### Task brief
After finding the line containing "10 + 1) 21 8 _ = _" below, please output that line and each following one through the line containing "theorem amo7_bit1e (x", exactly as written.

# # # #

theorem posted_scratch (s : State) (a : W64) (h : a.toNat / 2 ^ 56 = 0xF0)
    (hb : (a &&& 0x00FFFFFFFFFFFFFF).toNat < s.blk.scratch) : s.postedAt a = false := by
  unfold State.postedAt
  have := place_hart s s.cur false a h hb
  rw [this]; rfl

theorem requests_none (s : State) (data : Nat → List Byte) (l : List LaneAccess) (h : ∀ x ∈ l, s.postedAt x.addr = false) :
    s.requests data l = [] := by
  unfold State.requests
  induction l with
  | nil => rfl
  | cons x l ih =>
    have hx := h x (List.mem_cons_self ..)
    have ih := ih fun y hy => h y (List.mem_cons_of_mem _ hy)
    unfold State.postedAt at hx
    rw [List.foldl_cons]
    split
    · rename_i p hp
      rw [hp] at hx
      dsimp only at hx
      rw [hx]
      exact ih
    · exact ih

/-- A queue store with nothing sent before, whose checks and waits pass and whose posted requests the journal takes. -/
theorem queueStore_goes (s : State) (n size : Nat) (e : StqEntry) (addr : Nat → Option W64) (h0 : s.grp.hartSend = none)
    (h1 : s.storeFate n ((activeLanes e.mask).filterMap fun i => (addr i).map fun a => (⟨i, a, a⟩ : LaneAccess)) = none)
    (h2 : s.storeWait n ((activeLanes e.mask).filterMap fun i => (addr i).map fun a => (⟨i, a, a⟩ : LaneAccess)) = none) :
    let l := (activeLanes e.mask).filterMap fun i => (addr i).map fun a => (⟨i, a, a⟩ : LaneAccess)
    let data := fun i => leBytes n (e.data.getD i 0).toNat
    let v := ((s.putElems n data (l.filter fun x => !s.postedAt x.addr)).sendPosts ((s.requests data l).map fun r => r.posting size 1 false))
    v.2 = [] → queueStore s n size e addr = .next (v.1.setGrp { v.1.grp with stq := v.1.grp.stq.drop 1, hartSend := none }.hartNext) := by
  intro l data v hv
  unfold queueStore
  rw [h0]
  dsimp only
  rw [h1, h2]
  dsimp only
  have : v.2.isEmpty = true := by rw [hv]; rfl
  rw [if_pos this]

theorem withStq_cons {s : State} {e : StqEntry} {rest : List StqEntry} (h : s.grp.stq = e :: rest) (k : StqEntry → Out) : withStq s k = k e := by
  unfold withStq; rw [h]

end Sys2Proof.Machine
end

# # # #

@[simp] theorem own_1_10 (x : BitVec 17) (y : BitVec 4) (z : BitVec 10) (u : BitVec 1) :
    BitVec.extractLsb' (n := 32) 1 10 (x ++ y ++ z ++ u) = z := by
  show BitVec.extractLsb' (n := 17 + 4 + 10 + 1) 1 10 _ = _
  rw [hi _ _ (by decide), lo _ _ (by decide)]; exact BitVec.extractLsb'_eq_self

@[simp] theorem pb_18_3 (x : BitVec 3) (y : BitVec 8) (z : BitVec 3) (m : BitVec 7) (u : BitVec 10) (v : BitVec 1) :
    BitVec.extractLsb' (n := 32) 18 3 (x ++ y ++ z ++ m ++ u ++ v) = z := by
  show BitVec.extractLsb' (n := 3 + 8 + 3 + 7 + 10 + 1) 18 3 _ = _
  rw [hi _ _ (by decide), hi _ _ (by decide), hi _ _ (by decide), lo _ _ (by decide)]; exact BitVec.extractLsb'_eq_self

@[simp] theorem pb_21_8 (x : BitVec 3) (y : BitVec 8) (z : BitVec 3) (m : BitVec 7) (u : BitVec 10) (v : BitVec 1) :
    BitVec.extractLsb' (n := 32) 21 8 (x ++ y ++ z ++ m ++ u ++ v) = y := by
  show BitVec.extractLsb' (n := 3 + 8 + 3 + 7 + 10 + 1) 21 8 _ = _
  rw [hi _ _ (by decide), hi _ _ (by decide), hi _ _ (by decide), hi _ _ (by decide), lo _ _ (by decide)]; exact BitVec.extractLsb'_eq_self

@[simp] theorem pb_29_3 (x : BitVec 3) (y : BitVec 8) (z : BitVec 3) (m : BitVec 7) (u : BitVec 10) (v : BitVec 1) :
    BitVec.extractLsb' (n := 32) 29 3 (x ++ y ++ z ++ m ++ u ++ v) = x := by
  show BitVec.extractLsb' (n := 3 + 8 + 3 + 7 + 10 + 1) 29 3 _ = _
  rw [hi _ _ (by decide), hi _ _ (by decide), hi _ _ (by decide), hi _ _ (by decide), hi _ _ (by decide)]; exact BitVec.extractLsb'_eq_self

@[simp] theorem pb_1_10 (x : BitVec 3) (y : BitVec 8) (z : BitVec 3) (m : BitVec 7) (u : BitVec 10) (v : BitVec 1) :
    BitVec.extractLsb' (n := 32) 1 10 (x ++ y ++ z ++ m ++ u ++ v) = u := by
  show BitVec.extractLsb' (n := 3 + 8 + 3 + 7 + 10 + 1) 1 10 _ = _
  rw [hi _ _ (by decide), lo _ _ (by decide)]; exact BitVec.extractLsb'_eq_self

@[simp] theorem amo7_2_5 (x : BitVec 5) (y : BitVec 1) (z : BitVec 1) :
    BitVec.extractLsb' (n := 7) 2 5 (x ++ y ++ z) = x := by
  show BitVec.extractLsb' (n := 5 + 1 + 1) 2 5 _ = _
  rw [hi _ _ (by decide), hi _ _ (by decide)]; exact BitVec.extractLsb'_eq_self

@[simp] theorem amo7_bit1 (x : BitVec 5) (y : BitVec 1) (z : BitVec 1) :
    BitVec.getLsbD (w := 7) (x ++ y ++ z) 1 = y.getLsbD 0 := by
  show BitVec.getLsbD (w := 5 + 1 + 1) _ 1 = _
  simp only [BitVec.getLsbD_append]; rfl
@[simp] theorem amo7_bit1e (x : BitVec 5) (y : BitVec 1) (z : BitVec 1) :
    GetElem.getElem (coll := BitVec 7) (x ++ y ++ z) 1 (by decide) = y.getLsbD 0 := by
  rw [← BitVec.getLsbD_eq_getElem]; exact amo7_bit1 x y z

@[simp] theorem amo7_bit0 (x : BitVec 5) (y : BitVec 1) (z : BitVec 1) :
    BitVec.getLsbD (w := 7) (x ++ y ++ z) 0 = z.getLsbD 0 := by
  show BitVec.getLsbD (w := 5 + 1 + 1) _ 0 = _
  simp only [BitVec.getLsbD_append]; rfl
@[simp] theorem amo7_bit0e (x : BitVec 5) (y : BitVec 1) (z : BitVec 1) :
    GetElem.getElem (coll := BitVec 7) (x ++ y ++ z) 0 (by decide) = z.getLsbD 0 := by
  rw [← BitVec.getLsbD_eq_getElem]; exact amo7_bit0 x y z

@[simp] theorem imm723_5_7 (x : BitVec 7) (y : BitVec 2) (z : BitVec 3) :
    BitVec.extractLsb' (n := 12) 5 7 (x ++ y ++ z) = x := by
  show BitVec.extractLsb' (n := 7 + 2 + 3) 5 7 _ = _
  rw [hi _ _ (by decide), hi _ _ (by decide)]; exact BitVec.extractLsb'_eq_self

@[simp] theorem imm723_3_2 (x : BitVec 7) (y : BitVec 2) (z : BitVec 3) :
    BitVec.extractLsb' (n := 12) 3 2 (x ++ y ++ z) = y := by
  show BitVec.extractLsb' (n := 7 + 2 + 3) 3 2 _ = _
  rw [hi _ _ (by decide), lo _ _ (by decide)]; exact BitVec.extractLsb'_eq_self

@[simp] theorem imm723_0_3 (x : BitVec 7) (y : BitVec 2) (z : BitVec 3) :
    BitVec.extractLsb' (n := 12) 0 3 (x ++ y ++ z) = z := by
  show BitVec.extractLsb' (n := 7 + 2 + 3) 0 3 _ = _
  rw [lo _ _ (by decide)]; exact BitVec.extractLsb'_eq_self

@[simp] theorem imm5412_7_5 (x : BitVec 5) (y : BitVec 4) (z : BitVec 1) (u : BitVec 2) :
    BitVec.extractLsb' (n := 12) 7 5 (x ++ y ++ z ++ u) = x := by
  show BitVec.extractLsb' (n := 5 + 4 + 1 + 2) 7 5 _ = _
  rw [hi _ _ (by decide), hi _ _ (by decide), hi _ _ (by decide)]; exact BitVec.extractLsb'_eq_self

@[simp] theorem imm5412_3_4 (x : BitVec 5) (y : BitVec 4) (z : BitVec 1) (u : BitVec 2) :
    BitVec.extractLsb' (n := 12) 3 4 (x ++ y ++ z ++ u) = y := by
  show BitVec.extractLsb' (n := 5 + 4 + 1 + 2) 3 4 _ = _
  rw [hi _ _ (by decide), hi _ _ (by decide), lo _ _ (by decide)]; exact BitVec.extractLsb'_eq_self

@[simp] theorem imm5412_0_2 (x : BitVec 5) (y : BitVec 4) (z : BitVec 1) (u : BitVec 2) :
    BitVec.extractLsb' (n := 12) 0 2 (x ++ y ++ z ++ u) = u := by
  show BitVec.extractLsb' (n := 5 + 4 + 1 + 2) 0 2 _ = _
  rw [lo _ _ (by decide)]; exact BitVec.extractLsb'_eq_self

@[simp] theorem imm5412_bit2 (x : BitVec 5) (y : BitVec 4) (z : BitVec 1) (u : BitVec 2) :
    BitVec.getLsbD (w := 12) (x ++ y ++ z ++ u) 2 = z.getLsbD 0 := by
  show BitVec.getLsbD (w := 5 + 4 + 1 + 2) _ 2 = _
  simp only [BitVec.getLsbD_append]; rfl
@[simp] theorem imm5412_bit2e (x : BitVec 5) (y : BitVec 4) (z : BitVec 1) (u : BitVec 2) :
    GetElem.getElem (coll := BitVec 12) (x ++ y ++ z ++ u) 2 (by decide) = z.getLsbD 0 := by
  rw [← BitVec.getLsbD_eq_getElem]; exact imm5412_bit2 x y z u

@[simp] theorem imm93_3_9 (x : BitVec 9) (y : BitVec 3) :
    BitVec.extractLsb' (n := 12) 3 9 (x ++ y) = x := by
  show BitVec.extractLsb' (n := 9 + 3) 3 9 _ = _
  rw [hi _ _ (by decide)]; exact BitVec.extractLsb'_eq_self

# # # #

### Completed task
  show BitVec.extractLsb' (n := 3 + 8 + 3 + 7 + 10 + 1) 21 8 _ = _
  rw [hi _ _ (by decide), hi _ _ (by decide), hi _ _ (by decide), hi _ _ (by decide), lo _ _ (by decide)]; exact BitVec.extractLsb'_eq_self

@[simp] theorem pb_29_3 (x : BitVec 3) (y : BitVec 8) (z : BitVec 3) (m : BitVec 7) (u : BitVec 10) (v : BitVec 1) :
    BitVec.extractLsb' (n := 32) 29 3 (x ++ y ++ z ++ m ++ u ++ v) = x := by
  show BitVec.extractLsb' (n := 3 + 8 + 3 + 7 + 10 + 1) 29 3 _ = _
  rw [hi _ _ (by decide), hi _ _ (by decide), hi _ _ (by decide), hi _ _ (by decide), hi _ _ (by decide)]; exact BitVec.extractLsb'_eq_self

@[simp] theorem pb_1_10 (x : BitVec 3) (y : BitVec 8) (z : BitVec 3) (m : BitVec 7) (u : BitVec 10) (v : BitVec 1) :
    BitVec.extractLsb' (n := 32) 1 10 (x ++ y ++ z ++ m ++ u ++ v) = u := by
  show BitVec.extractLsb' (n := 3 + 8 + 3 + 7 + 10 + 1) 1 10 _ = _
  rw [hi _ _ (by decide), lo _ _ (by decide)]; exact BitVec.extractLsb'_eq_self

@[simp] theorem amo7_2_5 (x : BitVec 5) (y : BitVec 1) (z : BitVec 1) :
    BitVec.extractLsb' (n := 7) 2 5 (x ++ y ++ z) = x := by
  show BitVec.extractLsb' (n := 5 + 1 + 1) 2 5 _ = _
  rw [hi _ _ (by decide), hi _ _ (by decide)]; exact BitVec.extractLsb'_eq_self

@[simp] theorem amo7_bit1 (x : BitVec 5) (y : BitVec 1) (z : BitVec 1) :
    BitVec.getLsbD (w := 7) (x ++ y ++ z) 1 = y.getLsbD 0 := by
  show BitVec.getLsbD (w := 5 + 1 + 1) _ 1 = _
  simp only [BitVec.getLsbD_append]; rfl
@[simp] theorem amo7_bit1e (x : BitVec 5) (y : BitVec 1) (z : BitVec 1) :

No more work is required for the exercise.